L'azione c'è, non manca, ma a volte non si riesce a seguire bene la vicenda, la trovo confusa. Trovo abbastanza interessante la trama principale, ma non riesco ad appassionarmi ai personaggi principali.
Se volete un fumetto splutter vi piacerà, se volte un fumetto ricco di azione e dramma vi piacerà, ma tenete conto che avrete a che fare con quei difetti che ho detto sopra. Io non lo esaltano e non lo stronco, mi metto nel mezzo, il voto che mi sento di dare è un 5, non di più.






Julaaar
Per il manga L'attacco dei giganti
di genere
Volumetti Letti: 2 su 14 --- Voto: 6

Al momento ho letto solo i primi due volumi di "Shingeki no kyojin" ma mi sento già in grado di esprimere il mio pieno consenso su quest'opera.
Magari il concetto dell'umanità che è in via di estinzione è già stato abusato molte volte, ma in questo caso l'ho visto in una maniera interessante e posto in modo parecchio fresco.
I tre personaggi principali sono ben caratterizzati e quelli secondari si fanno apprezzare. I disegni anche se non fra i migliori in circolazione, dal mio punto di vista sono perfetti per descrivere le situazioni che vengono raccontate e a trasmetterci le varie emozioni dei personaggi.

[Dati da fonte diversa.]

-- ==== Sys2Proof/Machine/Dispatch.lean ====
section
/-!
DEFINITION. The meaning of each command, one arm a constructor.
-/
namespace Sys2Proof.Machine
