/-- Chapter 16's supplies and monitors. -/
def Obligations.SuppliesPointsAndMonitorsAnswer : Prop :=
  (∀ s : State,
    let ready := s.sup.filter s.supReady
    (ready = [] → exec .supplyTransactionStart s = .next s) ∧
    (s.onBus = none → ready ≠ [] → Gives .supplyTransactionStart s fun t => ∃ q ∈ ready,
      (∃ x ∈ t.sup, x = { q with onBus := true, retry := none, since := x.since }) ∧ t.pwr.busWrites = s.supWrites q ∧
      ((∃ y ∈ ready, y.snow = true) → q.snow = true) ∧
      ((∀ y ∈ ready, y.snow = false) → (∃ y ∈ ready, y.radio.isSome = true) → q.radio.isSome = true ∧
        ∀ y ∈ ready, y.radio.isSome = true → q.since ≤ y.since)) ∧
    (∀ b, s.onBus = some b → b.snow = true ∨ (∀ y ∈ ready, y.snow = false) → exec .supplyTransactionStart s = .next s) ∧
    (∀ b, s.onBus = some b → b.snow = false → (∃ y ∈ ready, y.snow = true) → Gives .supplyTransactionStart s fun t =>
      (∃ x ∈ t.sup, x.onBus = true ∧ x.snow = true) ∧ ∀ x ∈ t.sup, x.onBus = true → x.snow = true) ∧
    (s.onBus = none → exec .supplyAck s = .next s ∧ exec .supplyNackRetry s = .next s) ∧
    (∀ q, s.onBus = some q →
      (q.radio = none → q.dev ≤ 3 → Gives .supplyAck s fun t => t.sup = s.sup.erase q ∧ t.fld (F.SUP_ACK_LEVEL q.dev) = q.level % 16) ∧
      (q.radio = none → q.dev = 4 → 16 ≤ q.level → Gives .supplyAck s fun t => t.sup = s.sup.erase q ∧
        t.pwr.entry = s.pwr.entry.map (fun e => { e with rail := 2 })) ∧
      (q.radio = none → q.dev = 4 → q.level < 16 → Gives .supplyAck s fun t => t.sup = s.sup.erase q ∧
        t.fld F.PWR_DVFS_CUR = min q.level (min (s.fld F.PWR_DVFS_OPP) (s.fld F.PWR_DVFS_CAP))) ∧
      (∀ r c, q.radio = some r → q.cmd = some c → ∃ u : State, exec .supplyAck s = .next (u.endCmd r 0 c .ok c.port) ∧ u.sup = s.sup.erase q ∧
        (q.dev ≤ 3 → u.fld (F.SUP_ACK_LEVEL q.dev) = q.level % 16)) ∧
      (Gives .supplyNackRetry s fun t => t.fld F.SUP_STAT_NACKS = min 255 (s.fld F.SUP_STAT_NACKS + 1) ∧ t.sup.length = s.sup.length ∧
        { q with onBus := false, retry := some (s.now + 20 * usU) } ∈ t.sup)) ∧
    (let late (q : SupReq) : Bool := (q.onBus || q.retry.isSome || q.radio.isSome) && decide (q.since + 500 * usU ≤ s.now)
     (s.sup.find? late = none → exec .supplyTimeout s = .next s) ∧
     (∀ q, s.sup.find? late = some q →
       (q.radio = none → q.dev ≤ 3 → Gives .supplyTimeout s fun t => t.sup = s.sup.erase q ∧ t.fld (F.SUP_ACK_LEVEL q.dev) = 0 ∧
         t.fld F.SUP_STAT_TIMEOUTS = min 255 (s.fld F.SUP_STAT_TIMEOUTS + 1) ∧ ∃ p ∈ t.fabric, p.line = 57) ∧
       (q.radio = none → q.dev = 4 → Gives .supplyTimeout s fun t => t.pwr.entry = none ∧ t.fld F.PWR_DVFS_CUR = s.fld F.PWR_DVFS_CUR) ∧
       (∀ r c, q.radio = some r → q.cmd = some c → ∃ u : State, exec .supplyTimeout s = .next (u.endCmd r 0 c .fault c.port) ∧ u.sup = s.sup.erase q)))) ∧
  (∀ s : State,
    let want := min (s.fld F.PWR_DVFS_OPP) (s.fld F.PWR_DVFS_CAP)
    let cur := s.fld F.PWR_DVFS_CUR
    let rail : SupReq := ⟨none, none, 4, want, s.now, false, none, false⟩
    let asked (t : State) : Prop := (s.fld (F.SUP_DEV_EN 0) = 1 → t.sup = s.sup ++ [rail]) ∧
      (s.fld (F.SUP_DEV_EN 0) = 0 → s.pwr.entry = none → t.sup = s.sup)
    (want < cur → Gives .dvfsChange s fun t => t.fld F.PWR_DVFS_CUR = want ∧ asked t) ∧
    (cur < want → (∀ q ∈ s.sup, q.dev ≠ 4 ∨ q.level ≠ want) → Gives .dvfsChange s fun t => t.fld F.PWR_DVFS_CUR = cur ∧ asked t) ∧
    (want = cur → exec .dvfsChange s = .next s) ∧
    (let act (i : Nat) : Prop := i < 16 ∧ s.fld (F.MON_TLIM_ACTION i) = 1
     let temp (i : Nat) : Int := sgn 16 (s.fld (F.MON_TEMP_VALUE i))
     let high (i : Nat) : Int := sgn 12 (s.fld (F.MON_TLIM_HIGH i))
     let cap := s.fld F.PWR_DVFS_CAP
     ((∃ i, act i ∧ high i < temp i) → 0 < cap → s.pwr.capAt + msU 100 ≤ s.clock → Gives .thermalCapStep s fun t =>
       t.fld F.PWR_DVFS_CAP = cap - 1 ∧ t.pwr.capAt = s.clock) ∧
     ((∀ i, act i → temp i ≤ high i - 40) → cap < 3 → s.pwr.capAt + secU ≤ s.clock → Gives .thermalCapStep s fun t =>
       t.fld F.PWR_DVFS_CAP = cap + 1 ∧ t.pwr.capAt = s.clock) ∧
     (s.clock < s.pwr.capAt + msU 100 → exec .thermalCapStep s = .next s))) ∧
  (∀ (kind : Fin 3) (i : Byte) (v : BitVec 16) (s : State),
    (s.isOff = true → exec (.monitorSample kind i v) s = .next s) ∧
    (s.isOff = false →
      (kind.val = 2 → i.toNat < 8 → (procDomains i.toNat).any s.powered = true → Gives (.monitorSample kind i v) s fun t => t.fld (F.MON_PROC_VALUE i.toNat) = v.toNat) ∧
      (kind.val = 2 → 8 ≤ i.toNat ∨ (procDomains i.toNat).any s.powered = false → exec (.monitorSample kind i v) s = .next s) ∧
      (kind.val = 0 → 16 ≤ i.toNat ∨ s.powered (monDomain false i.toNat) = false → exec (.monitorSample kind i v) s = .next s) ∧
      (kind.val = 1 → 24 ≤ i.toNat ∨ s.powered (monDomain true i.toNat) = false → exec (.monitorSample kind i v) s = .next s) ∧
      (kind.val = 0 → i.toNat < 16 → s.powered (monDomain false i.toNat) = true →
        let high : Prop := sgn 12 (s.fld (F.MON_TLIM_HIGH i.toNat)) < v.toInt
        let low : Prop := v.toInt < sgn 12 (s.fld (F.MON_TLIM_LOW i.toNat))
        Gives (.monitorSample kind i v) s fun t => t.fld (F.MON_TEMP_VALUE i.toNat) = v.toNat ∧
          (high ∨ low → (t.fld F.MON_TEVT_EVT).testBit i.toNat = true) ∧
          (high ∧ i.toNat ∉ s.pwr.crossed ∨ ¬ high ∧ low ∧ 64 + i.toNat ∉ s.pwr.crossed → ∃ p ∈ t.fabric, p.line = 56) ∧
          (¬ high → ¬ low → t.fld F.MON_TEVT_EVT = s.fld F.MON_TEVT_EVT)) ∧
      (kind.val = 1 → i.toNat < 24 → s.powered (monDomain true i.toNat) = true →
        let high : Prop := s.fld (F.MON_VLIM_HIGH i.toNat) < v.toNat
        let low : Prop := v.toNat < s.fld (F.MON_VLIM_LOW i.toNat)
        Gives (.monitorSample kind i v) s fun t => t.fld (F.MON_VOLT_VALUE i.toNat) = v.toNat ∧
          (high ∨ low → (t.fld F.MON_VEVT_EVT).testBit i.toNat = true) ∧
          (high ∧ 16 + i.toNat ∉ s.pwr.crossed ∨ ¬ high ∧ low ∧ 80 + i.toNat ∉ s.pwr.crossed → ∃ p ∈ t.fabric, p.line = 56) ∧
          (¬ high → ¬ low → t.fld F.MON_VEVT_EVT = s.fld F.MON_VEVT_EVT))))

Non capisco tutte queste lamentele e voti bassi dati da persone che hanno letto solo un paio di volumi: è evidente che è si tratta di un mero incipit di quello che accadrà a livello di trama. Per quanto riguarda il disegno, invece, ci sono milioni di mangaka che iniziano con disegni veramente grezzi e capitolo dopo capitolo migliorano.
Con questo non voglio certo dire che lo dobbiamo esaltare come un capolavoro, ma dargli una possibilità in più non sarebbe mica una cattiva idea.

Detto questo, il manga riceve un sei in attesa di osannarlo o stroncarlo quando concluderà, cosa che non succederà molto presto dal mio punto di vista.